Exercise description
Search the entries for the word "filter". Copy every line that holds it.

Data shown
/-- The tasks placed on windows whose saves are done start (R300). -/
def State.startPlaced (s : State) : State :=
  { s with tasks := s.tasks.map (fun e => if e.2.ctl.placed && s.windowClear e.2
      then (e.1, { e.2 with ctl := { e.2.ctl with running := true, placed := false, sliceAt := s.ram.tick, now := s.cycle } }) else e) }

/-- Place the tasks a candidate offers on free windows, or on windows it takes (R298, R300). -/
def State.place (s : State) (c : Cand) (fuel : Nat) : State :=
  match fuel with
  | 0 => s
  | n + 1 =>
    match s.freeWin c with
    | some a =>
      let s' := s.bind c a false
      if c.kind = 0 then s'
      else match s'.set? c.key with
        | none => s'
        | some l => match s'.candSet l with | some c' => s'.place c' n | none => s'
    | none =>
      match s.takeWin c with
      | some a =>
        let s' := (s.stopWindow a c.len).bind c a true
        if c.kind = 0 then s'
        else match s'.set? c.key with
          | none => s'
          | some l => match s'.candSet l with | some c' => s'.place c' n | none => s'
      | none =>
        if c.age + 1000 ≤ s.ram.tick ∧ !s.ram.resv.any (fun r => r.cand == (c.kind, c.key)) then s.reserve c else s

/-! ## Mapping queues (R312) -/

/-- Every queue of every live context: (context, number, queue). -/
def State.queues (s : State) : List (Nat × Nat × Queue) :=
  s.ctxs.flatMap (fun e => if e.2.live then e.2.queues.map (fun q => (e.1, q.1, q.2)) else [])

/-- An unmapped queue offers a task: a record that would be ready, a set it has begun, or a task pre-empted with it. -/
def State.unmappedOffers (s : State) (ctx q : Nat) (x : Queue) : Bool :=
  !x.mapped && ((match s.nextRecord ctx q x with | some k => s.recordReady ctx q x k | none => false) ||
    s.ram.sets.any (fun l => l.ctx == ctx && l.queue == q && (match l.src with | .host _ => true | .pool .. => false) &&
      l.prog.isSome && !l.allOut && decide (l.next < l.retired + 256)) ||
    s.tasks.any (fun e => e.2.id.ctx == ctx && e.2.id.queue == q && !e.2.id.poolSet && !e.2.ctl.bound && !e.2.ctl.halted))

/-- The oldest running task of a queue's host records waits long enough to yield. -/
def State.oldestYields (s : State) (ctx q : Nat) : Bool :=
  match s.tasks.find? (fun e => e.2.id.ctx == ctx && e.2.id.queue == q && !e.2.id.poolSet && e.2.ctl.running) with
  | some e => s.yieldsNow e.2
  | none => false

/-- Unmap a queue: every running task of its host records is pre-empted. -/
def State.unmap (s : State) (ctx q : Nat) : State :=
  { s.modQueue ctx q (fun x => { x with mapped := false }) with
    tasks := s.tasks.map (fun e => if e.2.id.ctx == ctx && e.2.id.queue == q && !e.2.id.poolSet && e.2.ctl.bound
      then (e.1, { e.2 with ctl := { e.2.ctl with stopReq := true } }) else e) }

/-- Mapped queues of a die. -/
def State.mappedOn (s : State) (die : Nat) : Nat := s.queues.countP (fun e => e.2.2.mapped && e.2.2.home == die)

/-- Unmap where R312 says so. -/
def State.unmapPass (s : State) : State :=
  s.queues.foldl (fun s e =>
    if e.2.2.mapped && s.oldestYields e.1 e.2.1 &&
        s.queues.any (fun d => d.2.2.home == e.2.2.home && s.unmappedOffers d.1 d.2.1 d.2.2)
    then s.unmap e.1 e.2.1 else s) s

/-- When what an unmapped queue offers became ready: the oldest of its sets that offer a task or have one to resume, or its record not yet
admitted (R297). -/
def State.offerAge (s : State) (ctx q : Nat) : Nat :=
  ((s.ram.sets.filter (fun l => l.ctx == ctx && l.queue == q && l.prog.isSome && (match l.src with | .host _ => true | .pool .. => false))).map (·.age)).foldl
    min (match (s.ctx ctx).queue? q with | some x => x.readyAt.getD s.ram.tick | none => s.ram.tick)

/-- Unmapped queues that offer a task, in the order of R298: priority, age, round robin. -/
def State.toMap (s : State) : List (Nat × Nat × Queue) :=
  let l := s.queues.filter (fun e => s.unmappedOffers e.1 e.2.1 e.2.2)
  let key (e : Nat × Nat × Queue) : List Nat :=
    let p := s.eprio e.1 e.2.1
    [3 - p, s.offerAge e.1 e.2.1, rrPos (fget? s.ram.rr p) e.1 e.2.1]
  l.foldr (insertBy key) []

/-- Map to free slots. -/
def State.mapPass (s : State) : State :=
  s.toMap.foldl (fun s e => if s.mappedOn e.2.2.home < 32 then s.modQueue e.1 e.2.1 (fun x => { x with mapped := true }) else s) s

/-! ## Ends of tasks and contexts (R303, R307, R320, R344) -/

/-- Retire finished tasks in index order (R303). -/
def LaunchSet.retire (l : LaunchSet) (fuel : Nat) : LaunchSet :=
  match fuel with
  | 0 => l
  | n + 1 => if l.finished.contains l.retired then LaunchSet.retire { l with retired := l.retired + 1 } n else l

/-- A task of a set has run `trig` (R306). -/
def State.taskTrig (s : State) (t : Task) : State :=
  s.modSet t.id.set (fun l => if l.trigd.contains t.id.idx then l else { l with trigd := l.trigd ++ [t.id.idx] })

/-- A task has run `done`: it counts as triggered, its set retires what it can, and completes with its last task (R303,
R307). -/
def State.taskDone (s : State) (t : Task) : State :=
  let s := (s.taskTrig t).modSet t.id.set (fun l =>
    { l with finished := l.finished ++ [t.id.idx] }.retire (l.finished.length + 1))
  match s.set? t.id.set with
  | none => s
  | some l => if l.rec_.setsize ≤ l.retired then s.completeSet l 0 else s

Written response
  ((s.ram.sets.filter (fun l => l.ctx == ctx && l.queue == q && l.prog.isSome && (match l.src with | .host _ => true | .pool .. => false))).map (·.age)).foldl
  let l := s.queues.filter (fun e => s.unmappedOffers e.1 e.2.1 e.2.2)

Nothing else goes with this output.